theorem State.hostRestartClearing_shown (now : SlotCount) (p : Image)
    (h : c ≠ .watchdog → c ≠ .read → c ≠ .gap → s.shown c) : (s.hostRestartClearing now p).shown c := by
  have hmonitor (hr : c ≠ .read) (hg : c ≠ .gap) : ((s.clearOverrides.clearAir).clearMonitor now p).shown c := by
    have hstages (hc : c ≠ .watchdog) :
        ((s.clearOverrides.clearAir).mapMon fun m => { m with runtimeSet := Profile.stages p }).shown c := by
      have := h hc hr hg
      cases c <;> exact this
    have harmed := State.setArmed_shown_copy
      (s := (s.clearOverrides.clearAir).mapMon fun m => { m with runtimeSet := Profile.stages p }) hwf now p
      (Profile.watchdogArmed p) hstages
    cases c <;> exact harmed
  have hwf1 := ((State.clearMonitor_writes now p (s.clearOverrides.clearAir)) hwf).wf
  unfold State.hostRestartClearing
  generalize (s.clearOverrides.clearAir).clearMonitor now p = u at *
  have hread (hg : c ≠ .gap) : (u.setReadCounter u.keypad.writeCounter).shown c :=
    State.setReadCounter_shown hwf1 _ fun hr => hmonitor hr hg
  have hgap := State.setGap_shown ((State.setReadCounter_writes _ u) hwf1).wf 0 hread
  have hkeypad : u.clearKeypad.shown c := by cases c <;> exact hgap
  have hwf2 := ((State.clearKeypad_writes u) hwf1).wf
  have hslips : u.clearKeypad.clearSlips.shown c :=
    State.shown_of_writes hwf2 hkeypad (State.clearSlips_writes u.clearKeypad)
      (Copy.apart_of_others (ds := []) (by decide) (by simp)) (by cases c <;> rfl)
  exact State.shown_of_writes ((State.clearSlips_writes u.clearKeypad) hwf2).wf hslips
    (Exchange.clearAttention_writes _) (Copy.apart_of_others (ds := []) (by decide) (by simp)) (by cases c <;> rfl)

/-- The slip table is no copy. -/
theorem State.report_shown (b : LastingBlock) (r : SlipResult) (h : s.shown c) : (s.report b r).shown c :=
  State.shown_of_writes hwf h (State.report_writes b r s) (Copy.apart_of_others (ds := []) (by decide) (by simp))
    (by cases c <;> simp [Copy.bytes, State.inputsByte, State.inputActive])

theorem State.inputTaken_shown {p : Image} (levels : BitVec 4) (k : Fin 4) (hp : s.store.active = some p)
    (h : s.shown c) : (s.inputTaken p levels k).shown c := by
  unfold State.inputTaken
  dsimp only
  split
  · rename_i hsame
    have hactive (j : Fin 4) :
        (s.mapRail fun r => { r with inputs := r.inputs.set k (r.inputs[k].sample (levels.getLsbD k.val)) }).inputActive
          p j = s.inputActive p j := by
      by_cases hjk : j = k
      · rw [hjk]
        exact hsame
      · simp [State.inputActive, Vector.getElem_set_ne, Fin.val_ne_of_ne (Ne.symm hjk)]
    have hbytes : c.bytes (s.mapRail fun r =>
        { r with inputs := r.inputs.set k (r.inputs[k].sample (levels.getLsbD k.val)) }) = c.bytes s := by
      cases c with
      | inputs =>
        have hstore : (s.mapRail fun r =>
            { r with inputs := r.inputs.set k (r.inputs[k].sample (levels.getLsbD k.val)) }).store.active = some p := hp
        simp only [Copy.bytes, hstore, hp, State.inputsByte, hactive]
      | _ => rfl
    exact State.shown_of_writes (rs := []) hwf h (Exchange.writes_refl _ _) rfl hbytes
  · exact State.publishInputs_shown (s := s.mapRail _) hwf hp fun hc => by cases c <;> trivial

#### [Work to be completed]
Taking care to miss no line, set down the whole listing above exactly.

#### [Exercise answer]
theorem State.hostRestartClearing_shown (now : SlotCount) (p : Image)
    (h : c ≠ .watchdog → c ≠ .read → c ≠ .gap → s.shown c) : (s.hostRestartClearing now p).shown c := by
  have hmonitor (hr : c ≠ .read) (hg : c ≠ .gap) : ((s.clearOverrides.clearAir).clearMonitor now p).shown c := by
    have hstages (hc : c ≠ .watchdog) :
        ((s.clearOverrides.clearAir).mapMon fun m => { m with runtimeSet := Profile.stages p }).shown c := by
      have := h hc hr hg
      cases c <;> exact this
    have harmed := State.setArmed_shown_copy
      (s := (s.clearOverrides.clearAir).mapMon fun m => { m with runtimeSet := Profile.stages p }) hwf now p
      (Profile.watchdogArmed p) hstages
    cases c <;> exact harmed
  have hwf1 := ((State.clearMonitor_writes now p (s.clearOverrides.clearAir)) hwf).wf
  unfold State.hostRestartClearing
  generalize (s.clearOverrides.clearAir).clearMonitor now p = u at *
  have hread (hg : c ≠ .gap) : (u.setReadCounter u.keypad.writeCounter).shown c :=
    State.setReadCounter_shown hwf1 _ fun hr => hmonitor hr hg
  have hgap := State.setGap_shown ((State.setReadCounter_writes _ u) hwf1).wf 0 hread
  have hkeypad : u.clearKeypad.shown c := by cases c <;> exact hgap
  have hwf2 := ((State.clearKeypad_writes u) hwf1).wf
  have hslips : u.clearKeypad.clearSlips.shown c :=
    State.shown_of_writes hwf2 hkeypad (State.clearSlips_writes u.clearKeypad)
      (Copy.apart_of_others (ds := []) (by decide) (by simp)) (by cases c <;> rfl)
  exact State.shown_of_writes ((State.clearSlips_writes u.clearKeypad) hwf2).wf hslips
    (Exchange.clearAttention_writes _) (Copy.apart_of_others (ds := []) (by decide) (by simp)) (by cases c <;> rfl)

/-- The slip table is no copy. -/
theorem State.report_shown (b : LastingBlock) (r : SlipResult) (h : s.shown c) : (s.report b r).shown c :=
  State.shown_of_writes hwf h (State.report_writes b r s) (Copy.apart_of_others (ds := []) (by decide) (by simp))
    (by cases c <;> simp [Copy.bytes, State.inputsByte, State.inputActive])

theorem State.inputTaken_shown {p : Image} (levels : BitVec 4) (k : Fin 4) (hp : s.store.active = some p)
    (h : s.shown c) : (s.inputTaken p levels k).shown c := by
  unfold State.inputTaken
  dsimp only
  split
  · rename_i hsame
    have hactive (j : Fin 4) :
        (s.mapRail fun r => { r with inputs := r.inputs.set k (r.inputs[k].sample (levels.getLsbD k.val)) }).inputActive
          p j = s.inputActive p j := by
      by_cases hjk : j = k
      · rw [hjk]
        exact hsame
      · simp [State.inputActive, Vector.getElem_set_ne, Fin.val_ne_of_ne (Ne.symm hjk)]
    have hbytes : c.bytes (s.mapRail fun r =>
        { r with inputs := r.inputs.set k (r.inputs[k].sample (levels.getLsbD k.val)) }) = c.bytes s := by
      cases c with
      | inputs =>
        have hstore : (s.mapRail fun r =>
            { r with inputs := r.inputs.set k (r.inputs[k].sample (levels.getLsbD k.val)) }).store.active = some p := hp
        simp only [Copy.bytes, hstore, hp, State.inputsByte, hactive]
      | _ => rfl
    exact State.shown_of_writes (rs := []) hwf h (Exchange.writes_refl _ _) rfl hbytes
  · exact State.publishInputs_shown (s := s.mapRail _) hwf hp fun hc => by cases c <;> trivial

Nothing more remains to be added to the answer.